Content Creation & Improvement

[edit]
  • A tool that suggests related articles to create after publishing a new article (e.g., to fill red links).
    • SuggestBot used to do this for all the articles it suggested to subscribers. It is important to note that back when Morten Warncke-Wang experimented with those signals, one of the key takeaways was that there will always be a case where the suggestions don't fit. For example, an editor pointed out that it was pointless to ask them to add more content to an article about a local politician, because there was simply not more to write. High-quality articles are of a certain length, but not all topics can be written about in that manner. Being able to report back when a signal is not helpful for a given article/revision could help, so the system doesn't keep repeating the same suggestions all the time. I have followed up with one of the creators to see what it would be needed to implement in other languages, like Telugu.
  • Article Quality Assessment: A tool to evaluate article quality against known standards and a local list of common typos.
  • Individual Contribution Evaluation: A tool for editors to self-assess their work and track improvement over time.

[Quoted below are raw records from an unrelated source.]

-- ==== Sys2Proof/Safety.lean ====
section
/-! DEFINITION. The terms claims are stated in: when a command runs, what a buffer holds, what an abort leaves,
the pure functions the spec names (encode, the blob), and the invariant of the machine (spec/10_state.md
R45, R46). -/

namespace Sys2Proof.Machine

/-! ## States and buffers -/

/-- STATUS.state is IDLE or DONE: the states in which every command is legal (R84). -/
def Ready (s : State) : Prop := s.seq = .idle ∨ s.seq = .done

/-- The store holds the list from index 0 on. -/
def Store.Holds {α : Type} (m : Store α) (l : List α) : Prop := ∀ i, i < l.length → m.get? i = l[i]?

/-- The store holds the list from index 0 on, and no specified value anywhere else. -/
def Store.HoldsOnly {α : Type} (m : Store α) (l : List α) : Prop := ∀ i, m.get? i = l[i]?

/-- IN[0 : IN_LEN] is the byte list (R27, R40). -/
def InputIs (s : State) (input : List Byte) : Prop := s.inLen = input.length ∧ s.inBuf.Holds input

/-- BITS[0 : BITS_LEN] is the bit sequence (R29, R39). -/
def PayloadIs (s : State) (p : Bits) : Prop := s.bitsLen = p.length ∧ s.bits.Holds p

/-- OUT[0 : OUT_LEN] is the byte list (R28, R41). -/
def OutputIs (s : State) (out : List Byte) : Prop := s.outLen = out.length ∧ s.outBuf.Holds out

/-- Every register, flag and table at the value both columns of R44's table give it, and no element of NODE, BITS
and OUT with a value; IN is left open, since the columns differ there. -/
def AtResetValues (t : State) : Prop :=
  t.seq = .idle ∧ t.flags = Flags.clear ∧ t.err = 0 ∧ t.errInfo = 0 ∧ t.inLen = 0 ∧ t.outLen = 0 ∧
  t.bitsLen = 0 ∧ t.symCount = 0 ∧ t.padLen = 0 ∧ t.root = 0 ∧ t.nodeCount = 0 ∧
  (∀ b, tableGet t.freq b = 0) ∧ (∀ b, tableGet t.code b = none) ∧ t.pq = [] ∧
  t.node.HoldsOnly [] ∧ t.bits.HoldsOnly [] ∧ t.outBuf.HoldsOnly []

/-- What every abort of a command issued in `s` leaves in `t` (R207): ERR and ERR_INFO, state ERROR, no flag,
OUT_LEN 0; IN, IN_LEN and what is not the block's own stay. -/
def Aborted (code : BitVec 4) (info : Nat) (s t : State) : Prop :=
  t.seq = .error ∧ t.flags = Flags.clear ∧ t.err = code ∧ t.errInfo = info ∧ t.outLen = 0 ∧
  t.inBuf = s.inBuf ∧ t.inLen = s.inLen ∧ t.cfg = s.cfg ∧ t.inputs = s.inputs ∧ t.portData = s.portData

/-! ## Code tables and payloads -/

/-- A symbol's code, empty where it has none. -/
def codeOf (codes : Table CodeEntry) (b : Byte) : Bits := (tableGet codes b).getD []

/-- `encode(B, C)` (R150): the codes of the bytes, concatenated in input order. -/
def encodeBytes (codes : Table CodeEntry) (input : List Byte) : Bits := input.flatMap (codeOf codes)

/-- Every byte of the list has a code. -/
def AllCoded (codes : Table CodeEntry) (input : List Byte) : Prop :=
  ∀ b, b ∈ input → (tableGet codes b).isSome = true

/-- Every valid code has a length from 1 to 255 (R38). -/
def CodesInRange (codes : Table CodeEntry) : Prop :=
  ∀ b c, tableGet codes b = some c → codeWellFormed c = true

/-- No code is the beginning of another symbol's code (R12, R145). -/
def PrefixFree (codes : Table CodeEntry) : Prop :=
  ∀ a b ca cb, a ≠ b → tableGet codes a = some ca → tableGet codes b = some cb → ¬ ca <+: cb

/-- The valid entries in ascending symbol value (R90, R171). -/
def entriesOf (codes : Table CodeEntry) : List (Byte × Bits) :=
  allSymbols.filterMap fun b => (tableGet codes b).map fun c => (b, c)

/-- `E(s)`: one entry of the blob (R89, R171). -/
def entryBits (e : Byte × Bits) : Bits := bitsN 8 e.1.toNat ++ bitsN 8 e.2.length ++ e.2

/-- The table that has the listed entries and no other. -/
def tableOfEntries (es : List (Byte × Bits)) : Table CodeEntry :=
  tableOf fun b => (es.find? fun e => decide (e.1 = b)).map (·.2)

/-- Entries a deserializer accepts (R177): different symbols, code lengths 1 to 255. -/
def EntriesOk (es : List (Byte × Bits)) : Prop :=
  (es.map (·.1)).Nodup ∧ ∀ e, e ∈ es → codeWellFormed e.2 = true

/-- The header of a blob: the fields pad_len, symbol_count and the entries (R86). -/
def headerBits (pad count : Nat) (es : List (Byte × Bits)) : Bits :=
  bitsN 3 pad ++ bitsN 8 count ++ es.flatMap entryBits

/-- `serialize(C, p)` as one expression (R171), before it is cut into bytes. -/
def blobBits (codes : Table CodeEntry) (p : Bits) : Bits :=
  let body := bitsN 8 ((entriesOf codes).length % 256) ++ (entriesOf codes).flatMap entryBits ++ p
  let pad := (8 - (3 + body.length) % 8) % 8
  bitsN 3 pad ++ body ++ zeros pad

/-- From cursor `cur` on, MATCH after MATCH gives these symbols and brings the cursor to `stop` (R162). -/
def MatchRun (codes : Table CodeEntry) (p : Bits) : Nat → List Byte → Nat → Prop
  | cur, [], stop => cur = stop
  | cur, b :: rest, stop => ∃ n, matchAt codes p cur = some (b, n) ∧ MatchRun codes p (cur + n) rest stop

/-- From cursor `cur` on, MATCH after MATCH gives these symbols and comes to the payload's end exactly (R162). -/
def MatchesTo (codes : Table CodeEntry) (p : Bits) (cur : Nat) (out : List Byte) : Prop :=
  MatchRun codes p cur out p.length

/-! ## Commands one after another -/

/-- The commands, issued one after another from `s` on, each end in DONE, the last of them in `t`. -/
def RunStages : List Instr → State → State → Prop
  | [], s, t => s = t
  | i :: rest, s, t => ∃ u, exec i s = .next u ∧ u.seq = .done ∧ RunStages rest u t

/-- The bodies of COMPRESS, in order (R193). -/
def compressStages : List Instr := [.count, .build, .assign, .encode, .serialize]

/-- The bodies of DECOMPRESS, in order (R195). -/
def decompressStages : List Instr := [.deserialize, .decode]

/-- `u` is an error state with the error and the ERR_INFO that `t` has. -/
def SameError (t u : State) : Prop := u.seq = .error ∧ u.err = t.err ∧ u.errInfo = t.errInfo

/-! ## Trees -/

/-- The number of occurrences recorded for all symbols together. -/
def freqTotal (f : Table Nat) : Nat := (allSymbols.map (tableGet f)).sum

/-- `c` is a child of node `i`. -/
def IsChild (nodes : List NodeEntry) (i c : Nat) : Prop :=
  ∃ e, nodes[i]? = some e ∧ e.kind = .internal ∧ (e.left.toNat = c ∨ e.right.toNat = c)

/-- The index reached from index `i` along a path, 0 left and 1 right (R140). -/
def descend (nodes : List NodeEntry) : Nat → Bits → Option Nat
  | i, [] => some i
  | i, b :: path =>
    match nodes[i]? with
    | none => none
    | some e =>
      match e.kind with
      | .leaf => none
      | .internal => descend nodes (if b then e.right.toNat else e.left.toNat) path

/-! ## The invariant -/

/-- Every element of the store below `n` holds a value. -/
def Store.Specified {α : Type} (m : Store α) (n : Nat) : Prop := ∀ i, i < n → (m.get? i).isSome = true

/-- TREE_VALID: NODE, NODE_COUNT, ROOT and PQ are the result of a completed BUILD of FREQ (R24, R34). -/
structure TreeIsBuilt (s : State) : Prop where
  someSymbol : (leafForest s.freq).pq ≠ []
  nodes : s.node.HoldsOnly (buildForest s.freq).nodes
  count : s.nodeCount = BitVec.ofNat 10 (buildForest s.freq).nodes.length
  root : s.root = BitVec.ofNat 9 ((buildForest s.freq).pq.headD 0)
  queue : s.pq = (buildForest s.freq).pq

/-- The invariant every step keeps: the canonical forms, the widths and ranges of R22 to R46, and what the
valid flags promise (R24, R25, R26, R28, R46). -/
structure Inv (s : State) : Prop where
  /-- The parameters meet R6's constraints. -/
  params : s.cfg.wf = true
  /-- The buffers are canonical and within their capacities (R60). -/
  inBuf : Memory.wf s.inBuf s.cfg.inCap = true
  outBuf : Memory.wf s.outBuf s.cfg.outCap = true
  node : s.node.wf Config.nodeCap = true
  bits : s.bits.wf s.cfg.bitsCap = true
  /-- PQ is a set of at most 256 NODE indices (R37). -/
  queue : s.pq.Pairwise (· < ·) ∧ s.pq.length ≤ Config.pqCap ∧ ∀ i, i ∈ s.pq → i < Config.nodeCap
  /-- Between steps no command is running (R67, R68). -/
  notBusy : s.seq ≠ .busy
  /-- ERR and ERR_INFO are 0 unless the state is ERROR (R25, R26). -/
  noError : s.seq ≠ .error → s.err = 0 ∧ s.errInfo = 0
  /-- In ERROR, ERR is one of the codes 1 to 8, no flag is set and OUT_LEN is 0 (R25, R207). -/
  inError : s.seq = .error → 1 ≤ s.err.toNat ∧ s.err.toNat ≤ 8 ∧ s.flags = Flags.clear ∧ s.outLen = 0
  /-- The registers of parametric width fit it (R22, R45). -/
  widths : s.inLen < 2 ^ s.cfg.lenW ∧ s.outLen < 2 ^ s.cfg.lenW ∧ s.bitsLen < 2 ^ s.cfg.bitposW ∧
    s.errInfo < 2 ^ s.cfg.bitposW
  /-- SYM_COUNT, ROOT and NODE_COUNT are in range (R30, R32, R33). -/
  ranges : s.symCount.toNat ≤ 256 ∧ s.root.toNat ≤ 510 ∧ s.nodeCount.toNat ≤ 511
  /-- Every count fits LEN_W bits (R35, R45). -/
  freqWidth : ∀ b, tableGet s.freq b < 2 ^ s.cfg.lenW
  /-- Every code fits CODE's 255 bits (R38). -/
  codeWidth : ∀ b c, tableGet s.code b = some c → c.length ≤ Config.codeMax
  /-- FREQ_VALID: the counts add up to an input's length, and SYM_COUNT counts the symbols (R46 (a)). -/
  freqValid : s.flags.freqValid = true →
    freqTotal s.freq ≤ s.cfg.inCap ∧ s.symCount.toNat = distinctSymbols s.freq
  /-- TREE_VALID: there is a tree, built from FREQ (R46 (b), (c)). -/
  treeValid : s.flags.treeValid = true → s.flags.freqValid = true ∧ TreeIsBuilt s
  /-- CODE_VALID: SYM_COUNT valid entries, at least one, each code of length 1 to 255 (R46 (d), R173). -/
  codeValid : s.flags.codeValid = true →
    CodesInRange s.code ∧ 1 ≤ entryCount s.code ∧ s.symCount.toNat = entryCount s.code
  /-- CODE_VALID beside TREE_VALID: the codes are ASSIGN's, and so prefix-free (R46 (d)). -/
  codeOfTree : s.flags.treeValid = true → s.flags.codeValid = true → PrefixFree s.code
  /-- BITS_VALID: every bit of BITS[0 : BITS_LEN] has a value, and there is a code table (R24). -/
  bitsValid : s.flags.bitsValid = true → s.bits.Specified s.bitsLen ∧ s.flags.codeValid = true
  /-- OUT_VALID: every byte of OUT[0 : OUT_LEN] has a value (R24). -/
  outValid : s.flags.outValid = true → s.outBuf.Specified s.outLen ∧ s.outLen ≤ s.cfg.outCap

end Sys2Proof.Machine
end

Gap Analysis & Prioritization

[edit]

Gap Analysis & Prioritization: A unified tool that consolidates various pre-existing lists (e.g., "Vital Articles" from English Wikipedia, lists of articles missing in Telugu but present in other Indian languages, lists of prominent Indian scientists/award winners or other categories who do not have an article in Telugu) to provide a single, actionable list of content gaps.

  • The team has already created a query to get lists of articles missing in Telugu but present in other Indian languages, and I will try to make a list of existing workflows that could bring us closer to this wish.